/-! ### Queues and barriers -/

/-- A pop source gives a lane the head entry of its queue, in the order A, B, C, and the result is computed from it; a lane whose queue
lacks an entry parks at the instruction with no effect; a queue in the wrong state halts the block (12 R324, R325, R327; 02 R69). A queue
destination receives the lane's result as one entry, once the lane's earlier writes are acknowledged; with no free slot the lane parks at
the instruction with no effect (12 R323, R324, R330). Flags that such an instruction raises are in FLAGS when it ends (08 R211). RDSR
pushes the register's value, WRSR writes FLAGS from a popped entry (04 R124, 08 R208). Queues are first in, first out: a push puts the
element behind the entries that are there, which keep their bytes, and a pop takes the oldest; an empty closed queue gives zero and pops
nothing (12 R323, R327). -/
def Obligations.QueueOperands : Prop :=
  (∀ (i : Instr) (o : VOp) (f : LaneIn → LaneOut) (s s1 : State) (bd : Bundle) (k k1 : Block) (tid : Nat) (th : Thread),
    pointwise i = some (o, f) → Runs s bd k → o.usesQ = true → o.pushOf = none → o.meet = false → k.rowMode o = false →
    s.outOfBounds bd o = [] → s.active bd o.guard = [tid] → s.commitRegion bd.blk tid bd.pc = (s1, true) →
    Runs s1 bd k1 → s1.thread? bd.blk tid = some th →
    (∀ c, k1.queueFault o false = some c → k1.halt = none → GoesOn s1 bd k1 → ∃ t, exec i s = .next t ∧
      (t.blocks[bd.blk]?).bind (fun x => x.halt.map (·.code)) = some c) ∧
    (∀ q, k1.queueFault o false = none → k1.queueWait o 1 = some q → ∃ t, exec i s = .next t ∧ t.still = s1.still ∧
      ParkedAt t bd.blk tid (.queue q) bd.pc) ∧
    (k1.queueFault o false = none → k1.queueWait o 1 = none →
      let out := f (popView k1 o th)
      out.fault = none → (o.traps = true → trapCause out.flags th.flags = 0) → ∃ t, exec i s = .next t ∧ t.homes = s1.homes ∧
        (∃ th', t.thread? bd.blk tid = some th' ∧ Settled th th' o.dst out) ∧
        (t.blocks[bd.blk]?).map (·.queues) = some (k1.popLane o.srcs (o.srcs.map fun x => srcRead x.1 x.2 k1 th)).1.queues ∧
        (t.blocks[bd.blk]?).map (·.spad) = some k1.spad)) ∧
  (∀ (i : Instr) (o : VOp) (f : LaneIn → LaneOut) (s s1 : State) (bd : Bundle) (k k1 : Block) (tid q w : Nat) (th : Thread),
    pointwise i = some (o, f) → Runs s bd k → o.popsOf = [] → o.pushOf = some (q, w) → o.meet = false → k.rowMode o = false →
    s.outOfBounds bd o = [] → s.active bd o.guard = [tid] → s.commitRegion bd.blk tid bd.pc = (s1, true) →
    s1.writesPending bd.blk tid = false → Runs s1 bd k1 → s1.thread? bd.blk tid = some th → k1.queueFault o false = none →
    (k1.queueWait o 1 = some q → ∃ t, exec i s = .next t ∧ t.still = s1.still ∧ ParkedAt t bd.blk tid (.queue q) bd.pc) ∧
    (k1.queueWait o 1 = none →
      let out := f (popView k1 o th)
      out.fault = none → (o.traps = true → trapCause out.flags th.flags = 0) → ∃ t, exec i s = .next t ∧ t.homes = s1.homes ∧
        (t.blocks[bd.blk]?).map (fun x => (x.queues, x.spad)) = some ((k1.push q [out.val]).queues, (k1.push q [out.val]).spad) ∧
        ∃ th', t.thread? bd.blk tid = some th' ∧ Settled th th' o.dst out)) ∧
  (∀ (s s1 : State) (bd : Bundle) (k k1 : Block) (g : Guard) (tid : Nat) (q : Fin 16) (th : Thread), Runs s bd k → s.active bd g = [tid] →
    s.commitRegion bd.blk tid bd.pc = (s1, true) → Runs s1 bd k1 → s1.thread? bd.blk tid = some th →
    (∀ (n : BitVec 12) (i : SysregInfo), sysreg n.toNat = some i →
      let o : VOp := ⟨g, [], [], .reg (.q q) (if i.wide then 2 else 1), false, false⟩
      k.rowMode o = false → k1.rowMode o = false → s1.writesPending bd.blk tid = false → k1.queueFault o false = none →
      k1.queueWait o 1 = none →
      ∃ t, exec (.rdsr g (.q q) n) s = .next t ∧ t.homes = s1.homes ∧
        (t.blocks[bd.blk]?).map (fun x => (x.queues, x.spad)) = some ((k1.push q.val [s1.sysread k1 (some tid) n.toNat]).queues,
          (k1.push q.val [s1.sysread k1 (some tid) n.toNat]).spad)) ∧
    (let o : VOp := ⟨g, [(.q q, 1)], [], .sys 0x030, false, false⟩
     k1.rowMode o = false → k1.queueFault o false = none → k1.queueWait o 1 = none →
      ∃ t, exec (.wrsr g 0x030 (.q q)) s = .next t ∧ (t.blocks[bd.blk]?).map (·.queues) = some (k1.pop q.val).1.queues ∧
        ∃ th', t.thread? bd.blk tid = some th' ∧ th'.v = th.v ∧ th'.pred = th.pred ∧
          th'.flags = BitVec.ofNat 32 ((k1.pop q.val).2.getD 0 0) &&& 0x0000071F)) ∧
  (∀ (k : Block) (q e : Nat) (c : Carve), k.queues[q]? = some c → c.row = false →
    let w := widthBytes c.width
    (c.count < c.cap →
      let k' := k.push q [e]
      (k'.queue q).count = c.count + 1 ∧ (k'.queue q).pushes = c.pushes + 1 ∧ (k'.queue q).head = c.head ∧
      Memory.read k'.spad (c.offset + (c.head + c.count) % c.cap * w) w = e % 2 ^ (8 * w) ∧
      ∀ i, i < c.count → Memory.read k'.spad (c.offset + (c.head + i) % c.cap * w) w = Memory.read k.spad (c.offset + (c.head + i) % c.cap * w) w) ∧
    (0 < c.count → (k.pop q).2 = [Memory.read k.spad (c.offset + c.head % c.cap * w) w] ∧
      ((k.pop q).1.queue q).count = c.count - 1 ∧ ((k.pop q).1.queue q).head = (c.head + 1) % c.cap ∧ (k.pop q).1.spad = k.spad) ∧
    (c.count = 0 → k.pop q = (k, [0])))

* * * * * * * * *

(PROBLEM DETAILS)
Copy each line above that contains the string "blocks".

(YOUR RESPONSE)
      (t.blocks[bd.blk]?).bind (fun x => x.halt.map (·.code)) = some c) ∧
        (t.blocks[bd.blk]?).map (·.queues) = some (k1.popLane o.srcs (o.srcs.map fun x => srcRead x.1 x.2 k1 th)).1.queues ∧
        (t.blocks[bd.blk]?).map (·.spad) = some k1.spad)) ∧
        (t.blocks[bd.blk]?).map (fun x => (x.queues, x.spad)) = some ((k1.push q [out.val]).queues, (k1.push q [out.val]).spad) ∧
        (t.blocks[bd.blk]?).map (fun x => (x.queues, x.spad)) = some ((k1.push q.val [s1.sysread k1 (some tid) n.toNat]).queues,
      ∃ t, exec (.wrsr g 0x030 (.q q)) s = .next t ∧ (t.blocks[bd.blk]?).map (·.queues) = some (k1.pop q.val).1.queues ∧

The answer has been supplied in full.